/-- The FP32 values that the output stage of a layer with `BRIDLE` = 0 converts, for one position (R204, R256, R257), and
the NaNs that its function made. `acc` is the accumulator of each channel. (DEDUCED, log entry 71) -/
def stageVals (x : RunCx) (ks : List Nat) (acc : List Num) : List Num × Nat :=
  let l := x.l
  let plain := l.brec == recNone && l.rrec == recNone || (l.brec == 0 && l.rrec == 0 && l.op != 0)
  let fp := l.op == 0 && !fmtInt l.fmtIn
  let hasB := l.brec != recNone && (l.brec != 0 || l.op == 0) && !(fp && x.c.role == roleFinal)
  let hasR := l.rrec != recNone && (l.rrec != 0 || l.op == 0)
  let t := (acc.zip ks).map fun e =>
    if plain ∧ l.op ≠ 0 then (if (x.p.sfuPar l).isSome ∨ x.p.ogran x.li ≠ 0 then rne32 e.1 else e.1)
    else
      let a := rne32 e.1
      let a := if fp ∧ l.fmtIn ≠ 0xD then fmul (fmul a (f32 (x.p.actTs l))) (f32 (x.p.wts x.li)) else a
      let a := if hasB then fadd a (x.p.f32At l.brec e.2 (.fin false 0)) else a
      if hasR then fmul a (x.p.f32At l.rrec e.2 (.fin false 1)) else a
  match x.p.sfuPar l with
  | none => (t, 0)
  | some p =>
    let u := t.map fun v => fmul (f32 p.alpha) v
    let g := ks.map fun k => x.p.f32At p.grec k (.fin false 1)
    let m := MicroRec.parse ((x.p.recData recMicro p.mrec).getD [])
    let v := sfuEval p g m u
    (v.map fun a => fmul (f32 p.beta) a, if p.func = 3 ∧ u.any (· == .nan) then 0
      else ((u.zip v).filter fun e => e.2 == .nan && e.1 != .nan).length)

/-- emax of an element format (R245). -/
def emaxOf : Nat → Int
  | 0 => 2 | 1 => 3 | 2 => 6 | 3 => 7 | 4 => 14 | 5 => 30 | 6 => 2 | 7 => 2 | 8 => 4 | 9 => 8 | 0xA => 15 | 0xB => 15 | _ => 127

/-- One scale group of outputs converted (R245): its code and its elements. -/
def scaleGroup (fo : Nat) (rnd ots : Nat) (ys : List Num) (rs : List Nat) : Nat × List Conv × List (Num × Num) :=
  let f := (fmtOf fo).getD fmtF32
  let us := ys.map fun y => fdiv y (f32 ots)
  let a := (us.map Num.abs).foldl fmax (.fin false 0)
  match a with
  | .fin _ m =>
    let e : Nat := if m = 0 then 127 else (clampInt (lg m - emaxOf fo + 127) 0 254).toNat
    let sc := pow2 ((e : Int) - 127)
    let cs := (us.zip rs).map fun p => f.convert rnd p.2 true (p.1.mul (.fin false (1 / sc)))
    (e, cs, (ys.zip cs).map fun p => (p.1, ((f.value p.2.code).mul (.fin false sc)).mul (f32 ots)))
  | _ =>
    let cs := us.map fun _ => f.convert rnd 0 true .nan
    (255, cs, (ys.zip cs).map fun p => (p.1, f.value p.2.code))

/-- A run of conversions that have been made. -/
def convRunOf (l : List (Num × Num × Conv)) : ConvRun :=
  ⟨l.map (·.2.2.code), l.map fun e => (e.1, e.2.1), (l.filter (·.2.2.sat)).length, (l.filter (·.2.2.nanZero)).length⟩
--
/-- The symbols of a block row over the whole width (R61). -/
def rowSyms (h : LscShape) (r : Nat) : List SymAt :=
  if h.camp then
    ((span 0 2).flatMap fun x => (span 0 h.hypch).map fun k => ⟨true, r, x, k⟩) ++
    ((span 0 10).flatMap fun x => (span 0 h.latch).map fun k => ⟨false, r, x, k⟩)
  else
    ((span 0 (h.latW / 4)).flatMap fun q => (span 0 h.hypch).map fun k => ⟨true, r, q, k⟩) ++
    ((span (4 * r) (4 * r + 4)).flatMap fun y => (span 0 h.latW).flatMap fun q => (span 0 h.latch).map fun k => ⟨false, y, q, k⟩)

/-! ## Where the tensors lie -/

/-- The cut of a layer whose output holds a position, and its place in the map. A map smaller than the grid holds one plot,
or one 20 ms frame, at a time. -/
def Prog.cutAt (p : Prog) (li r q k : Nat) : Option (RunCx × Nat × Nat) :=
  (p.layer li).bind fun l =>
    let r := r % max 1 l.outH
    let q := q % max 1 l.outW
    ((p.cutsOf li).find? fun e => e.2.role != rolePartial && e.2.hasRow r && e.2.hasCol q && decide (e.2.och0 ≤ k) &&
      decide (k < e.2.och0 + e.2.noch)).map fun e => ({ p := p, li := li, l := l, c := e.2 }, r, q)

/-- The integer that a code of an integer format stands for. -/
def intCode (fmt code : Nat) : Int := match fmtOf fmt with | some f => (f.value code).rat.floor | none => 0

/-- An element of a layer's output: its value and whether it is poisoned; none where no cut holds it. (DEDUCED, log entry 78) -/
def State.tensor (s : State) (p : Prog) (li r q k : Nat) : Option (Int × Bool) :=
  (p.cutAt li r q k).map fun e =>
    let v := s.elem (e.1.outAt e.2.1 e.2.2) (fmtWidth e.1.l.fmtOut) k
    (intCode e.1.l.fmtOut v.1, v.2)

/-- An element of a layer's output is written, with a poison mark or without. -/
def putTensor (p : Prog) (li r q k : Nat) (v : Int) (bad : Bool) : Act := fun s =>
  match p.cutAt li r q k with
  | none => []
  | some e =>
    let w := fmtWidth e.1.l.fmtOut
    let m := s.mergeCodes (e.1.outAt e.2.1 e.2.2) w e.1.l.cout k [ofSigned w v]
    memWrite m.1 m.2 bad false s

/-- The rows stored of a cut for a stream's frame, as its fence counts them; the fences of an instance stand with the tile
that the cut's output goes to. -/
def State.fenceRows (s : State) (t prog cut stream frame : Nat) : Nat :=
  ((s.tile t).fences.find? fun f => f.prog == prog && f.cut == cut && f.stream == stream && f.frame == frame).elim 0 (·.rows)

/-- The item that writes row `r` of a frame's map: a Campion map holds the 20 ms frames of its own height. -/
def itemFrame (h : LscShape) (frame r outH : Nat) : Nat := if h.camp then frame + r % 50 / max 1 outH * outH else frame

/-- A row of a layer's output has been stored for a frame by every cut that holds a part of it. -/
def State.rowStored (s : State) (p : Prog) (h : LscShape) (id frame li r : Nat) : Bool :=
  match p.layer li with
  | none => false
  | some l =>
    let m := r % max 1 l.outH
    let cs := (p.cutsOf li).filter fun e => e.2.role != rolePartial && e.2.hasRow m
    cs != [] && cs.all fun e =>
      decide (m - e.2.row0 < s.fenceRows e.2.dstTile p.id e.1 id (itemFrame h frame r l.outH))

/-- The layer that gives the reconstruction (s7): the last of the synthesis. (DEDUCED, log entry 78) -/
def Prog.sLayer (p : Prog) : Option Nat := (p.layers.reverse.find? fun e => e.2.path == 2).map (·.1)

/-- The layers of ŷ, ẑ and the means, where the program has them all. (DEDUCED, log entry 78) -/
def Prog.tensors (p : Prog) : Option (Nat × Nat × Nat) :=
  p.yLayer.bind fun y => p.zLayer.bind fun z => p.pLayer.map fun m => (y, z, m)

| EXERCISE AIM |
What lines in the material above hold the word "fences"? Pull them out.

| SOLVED EXERCISE |
/-- The rows stored of a cut for a stream's frame, as its fence counts them; the fences of an instance stand with the tile
  ((s.tile t).fences.find? fun f => f.prog == prog && f.cut == cut && f.stream == stream && f.frame == frame).elim 0 (·.rows)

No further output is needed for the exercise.